Design and construction
- Architect: Rafael Viñoly
- Developer: Bizzi & Partners Development
- Structural engineer: DeSimone Consulting Engineers

References

= 125 Greenwich Street =

Residential skyscraper in Manhattan, New York

125 Greenwich Street (also known as 22 Thames Street) is a residential skyscraper in the Financial District in Lower Manhattan, New York City. The tower is two blocks south of One World Trade Center on the site of the former Western Electric building, and directly across from the site of the demolished Deutsche Bank Building. The building was designed by architect Rafael Viñoly, with interiors designed by British duo March & White. The tower stands at a height of 912 ft, making it the 29th tallest building in the city.

==History==
The original building at this address was a 10-story telephone factory built in 1888–1889 for Western Electric and sold in the 1980s to the American Stock Exchange. It was demolished decades later by further property investors for the skyscraper. In September 2014, it was announced that the tower would stand 1,356 ft, with 77 floors and 128 residential units. The foundation of the building was completed in June 2016. In 2017, the building's height was revised to 912 ft, with 88 floors and 273 units.

Sales of the building's residences first began in 2017. Sales of condos in the building were slow, and were eventually paused, but resumed in 2024. The building was refinanced in April 2025 with a $350 million loan from a syndicate led by Fortress Investment Group.

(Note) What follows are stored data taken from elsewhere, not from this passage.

/-- A zero divisor is looked at only once there are two values (R174, R175). -/
theorem divisor_binary_completes {i : Instr} {f : Word → Word → Word}
    (hi : ∀ s, exec i s = .next (settle s (binary divisorCheck f s))) :
    overflowsBelow 2 i ∧ completesBinary i (fun rhs => rhs ≠ 0x0#32) f ∧
      ∀ s : State, launchable s → (2 : Nat) ≤ depth s → stackWord 0 s = 0x0#32 →
        exec i s = .next (raiseFault .divisionByZero s) := by
  obtain ⟨hover, hcomp⟩ := binary_completes hi fun _ => divisorCheck_ok
  refine ⟨hover, hcomp, ?_⟩
  intro s hl hd hzero
  rw [hi, settle_binary_divisor_eq hl, if_neg (by omega), if_pos hzero]

/-! ### The unary form (R170) -/

/-- An instruction of the unary form needs one value and rewrites it in place. -/
theorem unary_completes {i : Instr} {n : Nat} {f : Word → Word} (hi : ∀ s, exec i s = .next (settle s (unary n f s))) :
    overflowsBelow 1 i ∧ completesUnary i n f := by
  constructor
  · intro s hd
    rw [hi, unary, settle_check_error (need_short hd)]
  · intro s hinv hd
    obtain ⟨hl, hm, -⟩ := hinv
    refine ⟨retire n (setMem (s.mem.writeLE (slot 0 s) 4 (f (stackWord 0 s)).toNat) s), ?_, retiredTo_retire n s.sp _,
      stackWord_of_writeLE hm rfl, sameBytesOutside_of_writeLE rfl⟩
    rw [hi, settle_unary_eq hl, if_neg (by omega)]

/-! ### The values on the integers (R171 to R178) -/

theorem aluAdd_eq_ofInt : aluAdd = fun l r => BitVec.ofInt 32 (l.toInt + r.toInt) := by
  funext l r; rw [aluAdd, wrap32, signed32_eq_toInt, signed32_eq_toInt]

theorem aluSub_eq_ofInt : aluSub = fun l r => BitVec.ofInt 32 (l.toInt - r.toInt) := by
  funext l r; rw [aluSub, wrap32, signed32_eq_toInt, signed32_eq_toInt]

theorem aluMul_eq_ofInt : aluMul = fun l r => BitVec.ofInt 32 (l.toInt * r.toInt) := by
  funext l r; rw [aluMul, wrap32, signed32_eq_toInt, signed32_eq_toInt]

theorem aluDiv_eq_ofInt : aluDiv = fun l r => BitVec.ofInt 32 (l.toInt.tdiv r.toInt) := by
  funext l r; rw [aluDiv, wrap32, signed32_eq_toInt, signed32_eq_toInt]

theorem aluMod_eq_ofInt : aluMod = fun l r => BitVec.ofInt 32 (l.toInt - l.toInt.tdiv r.toInt * r.toInt) := by
  funext l r; rw [aluMod, wrap32, signed32_eq_toInt, signed32_eq_toInt]

theorem aluInv_eq_ofInt : aluInv = fun x => BitVec.ofInt 32 (0 - x.toInt) := by
  funext x; rw [aluInv, wrap32, signed32_eq_toInt]

theorem aluAbs_eq_ofInt : aluAbs = fun x => BitVec.ofInt 32 |x.toInt| := by
  funext x; rw [aluAbs, wrap32, signed32_eq_toInt]

theorem signed32_sext8 (v : BitVec 8) : signed32 (sext8 v) = v.toInt := by
  rw [signed32_eq_toInt, sext8, BitVec.toInt_signExtend_of_le (by omega)]

theorem aluAdd8_eq_ofInt (imm : BitVec 8) : aluAdd8 imm = fun x => BitVec.ofInt 32 (x.toInt + imm.toInt) := by
  funext x; rw [aluAdd8, wrap32, signed32_eq_toInt, signed32_sext8]

/-! ### The instructions (R171 to R178) -/

/-- Settles O31: all three are the binary template without a check of its own. -/
theorem addSubMulWrapModulo : Obligations.AddSubMulWrapModulo := by
  unfold Obligations.AddSubMulWrapModulo
  rw [← aluAdd_eq_ofInt, ← aluSub_eq_ofInt, ← aluMul_eq_ofInt]
  exact ⟨⟨rfl, noCheck_binary_completes fun _ => rfl⟩, ⟨rfl, noCheck_binary_completes fun _ => rfl⟩,
    rfl, noCheck_binary_completes fun _ => rfl⟩

/-- Settles O32: both are the binary template with the check on the divisor. -/
theorem divAndModTruncateAndFaultOnZero : Obligations.DivAndModTruncateAndFaultOnZero := by
  unfold Obligations.DivAndModTruncateAndFaultOnZero
  rw [← aluDiv_eq_ofInt, ← aluMod_eq_ofInt]
  exact ⟨⟨rfl, divisor_binary_completes fun _ => rfl⟩, rfl, divisor_binary_completes fun _ => rfl⟩

/-- Settles O34: all three are the unary form, `Add8` with the length of its operand. -/
theorem unaryArithmeticRewritesTheTop : Obligations.UnaryArithmeticRewritesTheTop := by
  unfold Obligations.UnaryArithmeticRewritesTheTop
  rw [← aluInv_eq_ofInt, ← aluAbs_eq_ofInt]
  refine ⟨⟨rfl, unary_completes fun _ => rfl⟩, ⟨rfl, unary_completes fun _ => rfl⟩, fun imm => ⟨?_, ?_⟩⟩
  · rw [encode, bytesLE_byte]
  · rw [← aluAdd8_eq_ofInt]
    exact unary_completes fun _ => rfl

/-! ### Quotient and remainder (R175, R179) -/

/-- Dividend minus quotient times divisor is the remainder of truncated division. -/
theorem aluMod_eq_tmod (a b : Word) : aluMod a b = wrap32 (a.toInt.tmod b.toInt) := by
  rw [aluMod, signed32_eq_toInt, signed32_eq_toInt, Int.tmod_def, mul_comm]

/-- The quotient may wrap, but what the two make up is the dividend itself. -/
theorem aluDiv_mul_add_aluMod (a b : Word) : aluDiv a b * b + aluMod a b = a := by
  calc aluDiv a b * b + aluMod a b
      = BitVec.ofInt 32 (a.toInt.tdiv b.toInt) * BitVec.ofInt 32 b.toInt + BitVec.ofInt 32 (a.toInt.tmod b.toInt) := by
        rw [aluDiv_eq_ofInt, aluMod_eq_tmod, wrap32, BitVec.ofInt_toInt]
    _ = BitVec.ofInt 32 a.toInt := by rw [← BitVec.ofInt_mul, ← BitVec.ofInt_add, Int.tdiv_mul_add_tmod]
    _ = a := BitVec.ofInt_toInt

theorem abs_tmod_lt_abs (a : Int) {b : Int} (hb : b ≠ 0) : |a.tmod b| < |b| := by
  rw [Int.abs_eq_natAbs, Int.abs_eq_natAbs, Int.natAbs_tmod, Int.ofNat_lt]
  exact Nat.mod_lt _ (Int.natAbs_pos.mpr hb)

theorem toInt_ne_zero {b : Word} (hb : b ≠ 0x0#32) : b.toInt ≠ 0 :=
  fun h => hb (BitVec.toInt_inj.mp h)

/-- The remainder never wraps: its size is below a divisor's, which is at most 2^31. -/
theorem toInt_aluMod (a : Word) {b : Word} (hb : b ≠ 0x0#32) : (aluMod a b).toInt = a.toInt.tmod b.toInt := by
  have hdivisor : |b.toInt| ≤ 2 ^ 31 := abs_le.mpr ⟨BitVec.le_toInt b, BitVec.toInt_lt.le⟩
  obtain ⟨hlow, hhigh⟩ := abs_lt.mp ((abs_tmod_lt_abs a.toInt (toInt_ne_zero hb)).trans_le hdivisor)
  rw [← signed32_eq_toInt, aluMod_eq_tmod, signed32_wrap32 hlow.le hhigh]

/-- Settles O33: the remainder is the integers' truncated one, whose size and sign the library knows. -/
theorem quotientAndRemainderAgree : Obligations.QuotientAndRemainderAgree := by
  intro a b hb
  have hmod := toInt_aluMod a hb
  have hsign := Int.sign_tmod a.toInt b.toInt
  refine ⟨aluDiv_mul_add_aluMod a b, ?_, ?_⟩
  · rw [hmod]
    exact abs_tmod_lt_abs _ (toInt_ne_zero hb)
  · by_cases hdvd : b.toInt ∣ a.toInt
    · rw [if_pos hdvd, ← hmod, Int.sign_eq_zero_iff_zero] at hsign
      exact .inl (BitVec.toInt_inj.mp hsign)
    · rw [if_neg hdvd, ← hmod] at hsign
      right
      rw [← Int.sign_eq_neg_one_iff_neg, hsign, Int.sign_eq_neg_one_iff_neg]

end Sys2Proof.Machine
end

On the morning of March 20, 2024, a fire occurred on the roof of the building. The fire was caused by welding igniting insulation, and the New York City Fire Department was able to extinguish the fire.

==Architecture==
The tower has distinctly rounded corners with curved floor-to-ceiling glass. The building is nearly column-free, and two I-beam-shaped shear walls that run vertically through the slender tower support the floors of the building. The top three floors contain amenities including entertainment space, private dining rooms, a fitness center, lap pool, and a spa. The building has 272 apartments ranging from studios to three-bedroom variants.